Well as Daily Beast’s Kevin Fallon notes, one critic in particular has lots and lots of “I will not climb every mountain, you can’t make me” reasons.

“The New York Times’ Bosley Crowther devoted two full columns to his distaste for the film’s unpalatable sweetness and artificial execution, while other prominent critics couldn’t stomach the film’s utterly batty plot.

“Crowther’s initial review was incensed by what he called the film’s ‘cosy-cum-corny’ direction, calling the plot ‘romantic nonsense and sentiment.’ In a later column written soon after the film’s release, he posited that The Sound of Music would destroy the movie-musical genre, taken to excellence by West Side Story and My Fair Lady, altogether.”

But that wasn’t all, not by “I’m not going to ford a single stream thank you” long shot.

“The barbs kept coming. The film? ‘Saccharine pudding’” The screenplay? ‘A virtual paraphrase of the musical-comedy book.’ The direction? ‘Staged…so as to wring every drop of sentiment.’ As a whole? ‘It all is sterile. As musical-film, it is not fresh. It is not sound.'”

 

 

 

Not everyone agreed with him of course with but pretty much everyone agreed that the film, which yes does have a gloriously ridiculous plot but 50 years later I am still perfectly fine with that, owed much of its success, and its ability to bring whole families in relative peace and harmony (but again a dearth of curtain-originated clothing), to the joyfully transcendent presence of Julie Andrews, notes Daily Beast.

“Even critics who hated the film, like Crowther, credited Andrews for making the whole movie seem less asinine than it really was. ‘Despite the hopeless pretense of reality with which she and the others have to contend, especially in the last phase, when the Von Trapps are supposed to be fleeing from the Nazis and their homeland, Miss Andrews treats the whole thing with the same air of serenely controlled self-confidence that she has when we first come upon her trilling the title song on a mountain top,’ he writes.”
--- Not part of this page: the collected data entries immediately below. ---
-- ==== Sys2Proof/Machine/Dispatch.lean ====
section
/-! DEFINITION. One arm per command of the opcode map. -/

namespace Sys2Proof.Machine

def exec (i : Instr) (s : State) : Host.Outcome State Fault Refusal :=
  match i with
  | .init klen len key => Sys2Proof.Machine.execInit klen len key s
  | .absb bytes => Sys2Proof.Machine.execAbsb bytes s
  | .absw m => Sys2Proof.Machine.execAbsw m s
  | .absp first second => Sys2Proof.Machine.execAbsp first second s
  | .tailb cnt bytes => Sys2Proof.Machine.execTailb cnt bytes s
  | .orw c => Sys2Proof.Machine.execOrw c s
  | .fin => Sys2Proof.Machine.execFin s
  | .round => Sys2Proof.Machine.execRound s
  | .clr => Sys2Proof.Machine.execClr s

end Sys2Proof.Machine
end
I’d heartily concur with that commonly-agreed on summation.

Perhaps, like Fallon alleges in his article, we think of the film in far more glowing terms than it might otherwise mandate in purely cinematic terms purely because of the good times it has given us, but that aside, a great part of the reason why the film strikes such a chord is the sheer, unbridled enthusiasm for life with which Julia Andrews imbues Maria.

Like Pollyanna and Anne of Green Gables before her, who also upset more than a few well rusted-on apple carts in their time, Maria, in the hands of Julie Andrews projects the sort of gleefully transformative qualities that we all wish could be a part of humdrum reality which has shown, to date at least, a notable penchant for ignoring happily-ever-afters (most of the time anyway), running across mountains tops just for the hell of it, and nuns with a way with car engines.

With Julie Andrews in the part, Maria, who apparently wasn’t quite so sweet and cuddly in real life, was the mother, nun, sister, aunt, whatever that we all wished we had, who would look at the status quo and scoff, daring anyone to challenge the staging of a play about goats and goatherders, or to not sigh in sweet contentment at a bunch of precocious children singers saying goodnight in perfectly-choreographed, stair-climbing fashion.

The Sound of Music may not be the greatest movie in the world, and it maybe mawkish and overly-sentimental but they are precisely the sort of things that real life often has precious too little of – along with Julie Andrews of whom there should be more all the time such as her recent appearance at the Oscars after Lady Gaga’s amazing performance – and the very things that draw people like my family together to watch it, even 50 years down the track.